I put obligations in quotes, because I certainly do not need to speed a week in the Outer Banks, or a long weekend with some friends at a lakehouse, or go to three concerts in nine days. (I’m currently in the midst of that streak: Foo Fighters last Thursday, PVRIS last night, and Queens of the Stone Age this Friday. #NoRagrets)

But these experiences are valuable to me, and that’s how I prefer to spend my spare time and money there.

So, how have I been keeping myself organized?

Focusing on the Little Things

From high school, through college and grad school, all the way up until this past summer, I have mostly achieved my goals in large chunks. I’m a serial procrastinator, but I’ve built up a knack for knuckling down and churning through a project or task in one or two energy-draining sessions.

With a new house, that has been impossible.

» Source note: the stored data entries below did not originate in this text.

/-! ### VMf -/

theorem packVMf_eq (l : FieldLayout) (op opx func : Nat) (fd : FReg) (bb : VBase) (vi : VInc) :
    packVMf l op opx func fd bb vi = packWord l op opx func
      [(flagField l.vd, fd.val), (l.vbase, bb.val), (l.vinc, vi.val)] := rfl

theorem packVMf_get {op opx func : Nat} (h1 : op < 64) (h2 : opx < 2) (h3 : func < 64)
    (fd : FReg) (bb : VBase) (vi : VInc) :
    (∀ p ∈ packedFields FieldLayout.r93 op opx func
      [(flagField FieldLayout.r93.vd, fd.val), (FieldLayout.r93.vbase, bb.val), (FieldLayout.r93.vinc, vi.val)],
      p.1.get (packVMf FieldLayout.r93 op opx func fd bb vi).toNat = p.2) ∧
    onlyFields FieldLayout.r93
      [flagField FieldLayout.r93.vd, FieldLayout.r93.vbase, FieldLayout.r93.vinc]
      (packVMf FieldLayout.r93 op opx func fd bb vi).toNat = true :=
  packWord_get (l := FieldLayout.r93) (ops := [(flagField FieldLayout.r93.vd, fd.val), (FieldLayout.r93.vbase, bb.val), (FieldLayout.r93.vinc, vi.val)])
    (by simp [packedFields, apart, FieldLayout.r93, flagField])
    (by simp [packedFields, FieldLayout.r93, flagField])
    (by simp [packedFields, FieldLayout.r93, flagField, h1, h2, h3, fd.isLt, bb.isLt, vi.isLt])

theorem packVMf_codes {op opx func : Nat} (h1 : op < 64) (h2 : opx < 2) (h3 : func < 64)
    (fd : FReg) (bb : VBase) (vi : VInc) :
    FieldLayout.r93.op.get (packVMf FieldLayout.r93 op opx func fd bb vi).toNat = op ∧
    FieldLayout.r93.opx.get (packVMf FieldLayout.r93 op opx func fd bb vi).toNat = opx ∧
    FieldLayout.r93.func.get (packVMf FieldLayout.r93 op opx func fd bb vi).toNat = func := by
  have hg := (packVMf_get h1 h2 h3 fd bb vi).1
  exact ⟨hg (FieldLayout.r93.op, op) (by simp [packedFields]),
    hg (FieldLayout.r93.opx, opx) (by simp [packedFields]),
    hg (FieldLayout.r93.func, func) (by simp [packedFields])⟩

theorem readVMf_pack {op opx func : Nat} (h1 : op < 64) (h2 : opx < 2) (h3 : func < 64)
    (fd : FReg) (bb : VBase) (vi : VInc) (mk : FReg → VBase → VInc → Instr) :
    readVMf FieldLayout.r93 (packVMf FieldLayout.r93 op opx func fd bb vi).toNat mk =
      .instr (mk fd bb vi) := by
  have hg := packVMf_get h1 h2 h3 fd bb vi
  rw [readVMf,
    fregAt_eq (hg.1 (flagField FieldLayout.r93.vd, fd.val) (by simp [packedFields])),
    vbaseAt_eq (hg.1 (FieldLayout.r93.vbase, bb.val) (by simp [packedFields])),
    vincAt_eq (hg.1 (FieldLayout.r93.vinc, vi.val) (by simp [packedFields])),
    accept]
  exact if_pos hg.2

theorem readVMf_eq {w : Word} {mk : FReg → VBase → VInc → Instr} {i : Instr}
    (h : readVMf FieldLayout.r93 w.toNat mk = .instr i) :
    ∃ fd bb vi, i = mk fd bb vi ∧ w = packVMf FieldLayout.r93 (FieldLayout.r93.op.get w.toNat)
      (FieldLayout.r93.opx.get w.toNat) (FieldLayout.r93.func.get w.toNat) fd bb vi := by
  unfold readVMf accept at h
  split_ifs at h with hf
  injection h with h
  have e := eq_packWord (l := FieldLayout.r93) (w := w) (ops :=
    [(flagField FieldLayout.r93.vd, (fregAt FieldLayout.r93.vd w.toNat).val),
     (FieldLayout.r93.vbase, (vbaseAt FieldLayout.r93 w.toNat).val),
     (FieldLayout.r93.vinc, (vincAt FieldLayout.r93 w.toNat).val)]) hf (by
      intro p hp
      simp only [List.mem_cons, List.not_mem_nil, or_false] at hp
      rcases hp with rfl | rfl | rfl
      · exact fregAt_val _ _
      · exact vbaseAt_val _ rfl
      · exact vincAt_val _ rfl)
  rw [← packVMf_eq] at e
  exact ⟨_, _, _, h.symm, e⟩


/-! ### VMS -/

theorem packVMS_eq (l : FieldLayout) (op opx func : Nat) (m : MaskSel) (vd : VReg) (bb : VBase) (vs : VStride) (vi : VInc) :
    packVMS l op opx func m vd bb vs vi = packWord l op opx func
      [(l.mask, maskBit m), (l.vd, vd.val), (l.vbase, bb.val), (l.vstride, vs.val), (l.vinc, vi.val)] := rfl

Unless we took a week off of work, there was simply no way PW and I could have gotten everything done in one big shot like that. Plus, I have all of these other things nagging my brain on a daily basis.

So I’ve had to adjust. Here’s what I’ve been working on and improving.

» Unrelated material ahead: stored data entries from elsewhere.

-- ==== Sys2Proof/Laws/PerInstr.lean ====
section
/-! SUPPORT. The statements made of every instruction as syntax, one lemma for each constructor. -/

namespace Sys2Proof.Laws

/-- A well-formed instruction has a word under every layout, and its word under the default layout has
one of the three vector opcodes 0x3D, 0x3E, 0x3F (R92), so that it is no instruction of the scalar
core. -/
def EncodedCell.Statement (i : Instr) : Prop :=
  (∀ c l, i.wellFormed c = true → (encode l i).isSome = true) ∧
  ∀ w, encode FieldLayout.r93 i = some w → 0x3D ≤ FieldLayout.r93.op.get w.toNat

theorem EncodedCell.vaddVV (m : MaskSel) (vd va vb : VReg) : EncodedCell.Statement (.vaddVV m vd va vb) :=
  ⟨fun _ _ _ => rfl, fun _ h => Option.some.inj h ▸
    le_of_le_of_eq (by decide) (packVRvvv_codes (by decide) (by decide) (by decide) ..).1.symm⟩

theorem EncodedCell.vsubVV (m : MaskSel) (vd va vb : VReg) : EncodedCell.Statement (.vsubVV m vd va vb) :=
  ⟨fun _ _ _ => rfl, fun _ h => Option.some.inj h ▸
    le_of_le_of_eq (by decide) (packVRvvv_codes (by decide) (by decide) (by decide) ..).1.symm⟩

theorem EncodedCell.vmacVV (m : MaskSel) (va vb : VReg) : EncodedCell.Statement (.vmacVV m va vb) :=
  ⟨fun _ _ _ => rfl, fun _ h => Option.some.inj h ▸
    le_of_le_of_eq (by decide) (packVRab_codes (by decide) (by decide) (by decide) ..).1.symm⟩

theorem EncodedCell.vandVV (m : MaskSel) (vd va vb : VReg) : EncodedCell.Statement (.vandVV m vd va vb) :=
  ⟨fun _ _ _ => rfl, fun _ h => Option.some.inj h ▸
    le_of_le_of_eq (by decide) (packVRvvv_codes (by decide) (by decide) (by decide) ..).1.symm⟩

theorem EncodedCell.vorVV (m : MaskSel) (vd va vb : VReg) : EncodedCell.Statement (.vorVV m vd va vb) :=
  ⟨fun _ _ _ => rfl, fun _ h => Option.some.inj h ▸
    le_of_le_of_eq (by decide) (packVRvvv_codes (by decide) (by decide) (by decide) ..).1.symm⟩

theorem EncodedCell.vxorVV (m : MaskSel) (vd va vb : VReg) : EncodedCell.Statement (.vxorVV m vd va vb) :=
  ⟨fun _ _ _ => rfl, fun _ h => Option.some.inj h ▸
    le_of_le_of_eq (by decide) (packVRvvv_codes (by decide) (by decide) (by decide) ..).1.symm⟩

theorem EncodedCell.vadduVV (m : MaskSel) (vd va vb : VReg) : EncodedCell.Statement (.vadduVV m vd va vb) :=
  ⟨fun _ _ _ => rfl, fun _ h => Option.some.inj h ▸
    le_of_le_of_eq (by decide) (packVRvvv_codes (by decide) (by decide) (by decide) ..).1.symm⟩

theorem EncodedCell.vsubuVV (m : MaskSel) (vd va vb : VReg) : EncodedCell.Statement (.vsubuVV m vd va vb) :=
  ⟨fun _ _ _ => rfl, fun _ h => Option.some.inj h ▸
    le_of_le_of_eq (by decide) (packVRvvv_codes (by decide) (by decide) (by decide) ..).1.symm⟩

theorem EncodedCell.vmacuVV (m : MaskSel) (va vb : VReg) : EncodedCell.Statement (.vmacuVV m va vb) :=
  ⟨fun _ _ _ => rfl, fun _ h => Option.some.inj h ▸
    le_of_le_of_eq (by decide) (packVRab_codes (by decide) (by decide) (by decide) ..).1.symm⟩

theorem EncodedCell.vabsdiffVV (m : MaskSel) (vd va vb : VReg) : EncodedCell.Statement (.vabsdiffVV m vd va vb) :=
  ⟨fun _ _ _ => rfl, fun _ h => Option.some.inj h ▸
    le_of_le_of_eq (by decide) (packVRvvv_codes (by decide) (by decide) (by decide) ..).1.symm⟩

theorem EncodedCell.vsraVV (m : MaskSel) (vd va vb : VReg) : EncodedCell.Statement (.vsraVV m vd va vb) :=
  ⟨fun _ _ _ => rfl, fun _ h => Option.some.inj h ▸
    le_of_le_of_eq (by decide) (packVRvvv_codes (by decide) (by decide) (by decide) ..).1.symm⟩

theorem EncodedCell.vcmpeqVV (m : MaskSel) (fd : FReg) (va vb : VReg) : EncodedCell.Statement (.vcmpeqVV m fd va vb) :=
  ⟨fun _ _ _ => rfl, fun _ h => Option.some.inj h ▸
    le_of_le_of_eq (by decide) (packVRfvv_codes (by decide) (by decide) (by decide) ..).1.symm⟩

theorem EncodedCell.vsllVV (m : MaskSel) (vd va vb : VReg) : EncodedCell.Statement (.vsllVV m vd va vb) :=
  ⟨fun _ _ _ => rfl, fun _ h => Option.some.inj h ▸
    le_of_le_of_eq (by decide) (packVRvvv_codes (by decide) (by decide) (by decide) ..).1.symm⟩

theorem EncodedCell.vsrlVV (m : MaskSel) (vd va vb : VReg) : EncodedCell.Statement (.vsrlVV m vd va vb) :=
  ⟨fun _ _ _ => rfl, fun _ h => Option.some.inj h ▸
    le_of_le_of_eq (by decide) (packVRvvv_codes (by decide) (by decide) (by decide) ..).1.symm⟩

theorem EncodedCell.vrotVV (m : MaskSel) (vd va vb : VReg) : EncodedCell.Statement (.vrotVV m vd va vb) :=
  ⟨fun _ _ _ => rfl, fun _ h => Option.some.inj h ▸
    le_of_le_of_eq (by decide) (packVRvvv_codes (by decide) (by decide) (by decide) ..).1.symm⟩

theorem EncodedCell.vcmpltVV (m : MaskSel) (fd : FReg) (va vb : VReg) : EncodedCell.Statement (.vcmpltVV m fd va vb) :=
  ⟨fun _ _ _ => rfl, fun _ h => Option.some.inj h ▸
    le_of_le_of_eq (by decide) (packVRfvv_codes (by decide) (by decide) (by decide) ..).1.symm⟩

theorem EncodedCell.vdivVV (m : MaskSel) (vd va vb : VReg) : EncodedCell.Statement (.vdivVV m vd va vb) :=
  ⟨fun _ _ _ => rfl, fun _ h => Option.some.inj h ▸
    le_of_le_of_eq (by decide) (packVRvvv_codes (by decide) (by decide) (by decide) ..).1.symm⟩

theorem EncodedCell.vcmpleVV (m : MaskSel) (fd : FReg) (va vb : VReg) : EncodedCell.Statement (.vcmpleVV m fd va vb) :=
  ⟨fun _ _ _ => rfl, fun _ h => Option.some.inj h ▸
    le_of_le_of_eq (by decide) (packVRfvv_codes (by decide) (by decide) (by decide) ..).1.symm⟩

theorem EncodedCell.vmergeVV (m : MaskSel) (vd va vb : VReg) : EncodedCell.Statement (.vmergeVV m vd va vb) :=
  ⟨fun _ _ _ => rfl, fun _ h => Option.some.inj h ▸
    le_of_le_of_eq (by decide) (packVRvvv_codes (by decide) (by decide) (by decide) ..).1.symm⟩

Prioritizing what needs to be done

Painting nearly every room in our house was more important than scheduling my next blog post on time. Preparing for an interview while on vacation was more important than spending an extra couple of hours lying in the sand. Going home to make sure Teddy gets the attention he needs is more important than going to the gym after work.

Some things just matter more. Being decisive in what those are is half the battle.

It’s okay to chip away at things

I may not be able to sit down and write 2,000 words in a night right now (NaNo will be fun), but I can do 200, or 400, or maybe 800 if I turn off the damn TV.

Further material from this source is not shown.